Mai quella piazza, per solito affollata di popolo, è apparsa specchio e concentrato di tante disperazioni nascoste, di sofferenze segrete, chiuse non solo in celle di prigionia, ma in case dove vive chi è “fuori”, chi resta. Gridava quella piazza nel silenzio, in quell’ora prima della notte.
Sembrava quasi che le colonne del Bernini si trasformassero a loro volta in braccia, pronte ad accogliere chi era stato giudicato, ritenuto colpevole condannato. I racconti di vita, nelle meditazioni della Via Crucis affidate a carcerati, parenti dei reclusi, giudici, assistenti e guardie che nel carcere vivono, hanno mostrato – fatto quasi entrare nelle pelle di chi seguiva, sia pure davanti a schermi lontani – una realtà che viene solitamente rimossa, associata spesso ad una giusta pena, ma che supera le riflessioni sulla giustizia e interroga profondamente il nostro vivere quotidiano. Sono riflessioni e dubbi che l’autore di questa lettera, Paolo Cavagnoli, conosce bene, non solo per il suo impegno di assistente sociale, ma perché iniziò la sua carriera, nel 1957, proprio in quella “Casa di correzione” che era la Piccola Opera di Levico, destinata a tutti “i piccoli delinquenti” (si chiamavano così) del Triveneto. E fra loro c’era anche qualche omicida.

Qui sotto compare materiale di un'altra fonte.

-- ==== Sys2Proof/Machine/State.lean ====
section
/-! DEFINITION. The state of the core and its bus (10_state.md, 20_memory.md), the reasons a step can stop, and the
state after reset. -/

namespace Sys2Proof.Machine

open Sys2Proof.Config (Params)

/-- The cells that are unwritten at power-on (10_state.md R58; DB: 20_memory.md R83; SP and PC: 70 R503). `opc`
stands for opc, op and pc0, which the first fetch writes together. -/
inductive Cell where
  | a | x | y | c | z | d | v | n | b | db | sp | pc | opc
deriving DecidableEq, Repr

/-- The status register P: 8 independent one-bit flags (R37). -/
structure Status where
  n : Bool
  v : Bool
  r : Bool
  b : Bool
  d : Bool
  i : Bool
  z : Bool
  c : Bool
deriving DecidableEq, Repr

/-- The contents of a RAM: the bytes that are not 0x00, at strictly rising addresses (log 5). -/
abbrev Memory := List Host.Cell

/-- What a device does when it is read, written, clocked and told the direction (20_memory.md R73, R97): a plain RAM
keeps bytes; a described device runs its program from its initial state; a device the platform does not describe
answers any byte. -/
inductive Behaviour where
  | ram (bytes : Memory)
  | described (program : DeviceProgram) (initial : Memory)
  | undescribed
deriving DecidableEq, Repr

/-- The two capabilities a device can be registered for (R75). -/
inductive Capability where
  | address
  | data
deriving DecidableEq, Repr

/-- A set of capabilities. -/
structure Capabilities where
  address : Bool
  data    : Bool
deriving DecidableEq, Repr

/-- Both capabilities. -/
def Capabilities.both : Capabilities := ⟨true, true⟩

/-- A registered bus device: its priority, its half-open range `[min, max)` with 17-bit bounds, its behaviour
(R72, R74), the capabilities it implements and those it is tracked for (R75). -/
structure Device where
  priority   : Int
  min        : Nat
  max        : Nat
  behaviour  : Behaviour
  implements : Capabilities
  tracked    : Capabilities
deriving DecidableEq, Repr

/-- A device with both capabilities. -/
def Device.of (priority : Int) (min max : Nat) (behaviour : Behaviour) : Device :=
  ⟨priority, min, max, behaviour, .both, .both⟩

/-- A plain RAM. -/
def Device.ram (priority : Int) (min max : Nat) (bytes : Memory) : Device := .of priority min max (.ram bytes)

/-- The two interrupt inputs (60_exceptions.md R411, R413). -/
inductive Interrupt where
  | nmi
  | irq
deriving DecidableEq, Repr

/-- The fault record of the core (10_state.md R56, 60_exceptions.md R401). -/
inductive FaultRecord where
  | none
  | unsupported (opc : Byte) (pc0 : Word)
  | unwrittenRead (cell : Cell)
deriving DecidableEq, Repr

/-- The state of the core, its bus interface, its driver and the devices on its bus (10_state.md R30 to R58,
20_memory.md R72 to R76). -/
structure State where
  /-- A, X, Y (R30) -/
  a : Byte
  x : Byte
  y : Byte
  /-- SP (R34) -/
  sp : Byte
  /-- PC (R35) -/
  pc : Word
  /-- P (R37) -/
  p : Status
  /-- the cells never written since construction (R58), in the order of Cell, no repeats -/
  unwritten : List Cell
  /-- the address bus AB, the data-bus latch DB, the read/write line RW, true = read (R54) -/
  ab : Word
  db : Byte
  rw : Bool
  /-- AddressingModeInProgress and OpCodeInProgress (R50) -/
  amip : Bool
  opip : Bool
  /-- the current opcode byte and its address (R51) -/
  opc : Byte
  pc0 : Word
  /-- the four cycle counters (R52) -/
  amCycle : Nat
  opCycle : Nat
  prevAmCycles : Nat
  prevOpCycles : Nat
  /-- the four scratch values (R53) -/
  scratchLo : Byte
  scratchHi : Byte
  tempAddr : Word
  relAddr : Word
  /-- the interrupt inputs and the NMI edge latch (R57) -/
  irqLine : Bool
  nmiLine : Bool
  nmiPending : Bool
  /-- the model's own: an NMI edge came during the NMI entry in flight (60_exceptions.md R414; log 14) -/
  nmiAgain : Bool
  /-- the model's own: the interrupt whose entry sequence is in flight between two clocks (log 14) -/
  entering : Option Interrupt
  /-- the fault record (R56) -/
  fault : FaultRecord
  /-- true after a JAM opcode (47_undocumented.md R332) -/
  jammed : Bool
  /-- the parameters of the run (00_scope.md R6) -/
  params : Params
  /-- the registered devices, ascending priority (20_memory.md R74) -/
  devices : List Device
  /-- every call on the devices since construction, newest first: what the states of the devices other than plain RAM
  follow from (R97; log 6) -/
  busLog : List BusEvent
  /-- the model's own: how many implementation-internal values were drawn (log 9) -/
  internalDraws : Nat
deriving DecidableEq, Repr

/-- Why a step stops with a fault (60_exceptions.md R401). Each carries the state the fault leaves (R402, R403; log
8), whose `fault` field is the same record. -/
inductive Fault where
  /-- `Unsupported(opc, pc0)` (R402). Raised by ANE, LXA, SHA, TAS, SHY, SHX, LAS always, by SBX when `SBX_MODE` is
  `unsupported`, and by ADC, SBC, USBC, RRA, ISC, ARR when P.D = 1. Safe: it is the spec's own stop. -/
  | unsupported (opc : Byte) (pc0 : Word) (left : State)
  /-- `UnwrittenRead(cell)` (R403). Raised by any instruction or interrupt entry that reads a cell never written since
  construction, and by an open-bus read before DB was set. Safe: it is the spec's own stop. -/
  | unwrittenRead (cell : Cell) (left : State)
deriving DecidableEq, Repr

/-- Why a step has no meaning. -/
inductive Refusal where
  /-- An instruction that has no meaning yet, by its mnemonic; raised by `exec` alone. Safe. -/
  | notModelled (mnemonic : String)
  /-- `Clock()` before the first `RES()` (70_reset_and_hazards.md R503); raised by `step` and `clock`. Safe. -/
  | clockBeforeReset
  /-- A faulted core has no step (60_exceptions.md R404); raised by `step` and `clock`. Safe. -/
  | faulted (record : FaultRecord)
  /-- A jammed core has no instruction-level step (40 R153, R154); raised by `step`, where `clock` goes on. Safe. -/
  | jammed
  /-- The instruction-level step begins at an instruction boundary only (10_state.md R50, 40 R153); raised by `step`
  between the clocks of an instruction, where `clock` goes on. Safe. -/
  | midInstruction
  /-- A fetched byte the table has no operation for; raised by `step` and never reached (30_encoding.md R124). Safe. -/
  | undecodable (opcode : Byte)
  /-- `SetIRQ` or `SetNMI` when `IRQ_NMI_PRESENT` is false (60 R430, 93 row 23); raised by the host actions. Safe. -/
  | noInterruptInputs
  /-- Registration of a device at a priority another device has (20_memory.md R75, 93 row 20); raised by the host's
  construction. Safe. -/
  | priorityTaken
  /-- A clock of an instruction that its schedule does not have (60_exceptions.md R406); raised by `clock` on states
  no run reaches. Safe. -/
  | contractViolation
deriving DecidableEq, Repr

/-- The platform of State.reset: one RAM at priority 1 that owns `[0x0000, 0x10000)`, nothing written
(DESIGN CHOICE, logs 4 and 5; the platform of 95_test_vectors.md section 0). -/
def defaultPlatform : List Device := [.ram 1 0 0x10000 []]

/-- The machine right after `RES()` (10_state.md R59) on `defaultPlatform`: the values of R59, and for the cells R59
leaves unchanged the values log 3 names (DESIGN CHOICE). -/
def State.reset : State where
  a := 0
  x := 0
  y := 0
  sp := 0xFD
  pc := 0
  p := { n := false, v := false, r := true, b := false, d := false, i := true, z := false, c := false }
  unwritten := []
  ab := 0
  db := 0
  rw := true
  amip := false
  opip := false
  opc := 0
  pc0 := 0
  amCycle := 0
  opCycle := 0
  prevAmCycles := 0
  prevOpCycles := 0
  scratchLo := 0
  scratchHi := 0
  tempAddr := 0
  relAddr := 0
  irqLine := false
  nmiLine := false
  nmiPending := false
  nmiAgain := false
  entering := none
  fault := .none
  jammed := false
  params := Params.default
  devices := defaultPlatform
  busLog := [.read 1 0xFFFD, .setRw true, .read 1 0xFFFC, .setRw true]
  internalDraws := 0

end Sys2Proof.Machine
end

Dalle testimonianze è emerso, infatti, come il carcere diventi punizione, forse più ancora che per il colpevole e condannato, per chi resta formalmente libero ma di fatto imprigionato nello stesso destino, per parenti, mogli e mariti, figli che pur hanno amato, per chi sorveglia e assiste. Chi è rinchiuso può diventare ancora più “cattivo” e chi è fuori disperato. E l’assistenza verso il riscatto non basta sia professionale, ma deve farsi carico di tutte le luci e le tenebre che l’umanità di una persona dentro di sé sempre nasconde.
La toccante, e tragica, testimonianza-confessione della figlia dell’ergastolano ha mostrato che la vera vittima del carcere al padre, delle colpe del padre, è lei, con la sua vita a pezzi. Sono cose su cui riflettere e su cui pregare, perché è anche emerso dalla Via Crucis che la preghiera non è tanto chiedere una grazia, ma rendersi conto del male che si è fatto, del bene che ancora si vuole, della speranza di una redenzione.
La Via Crucis ha mostrato un’altra cosa. In questi giorni le città italiane sono vuote e le carceri piene, sovraffollate. Vuote, strade e piazze mostrano tutta la bellezza che ha animato chi le ha disegnate, costruite, riempite di attività. Mostrano tutta la bellezza possibile di un Paese come l’Italia, se la gente tornasse a viverlo volendosi più bene, con più giustizia, senza prepotenze e delitti. Sono anche quelle strade vuote una preghiera.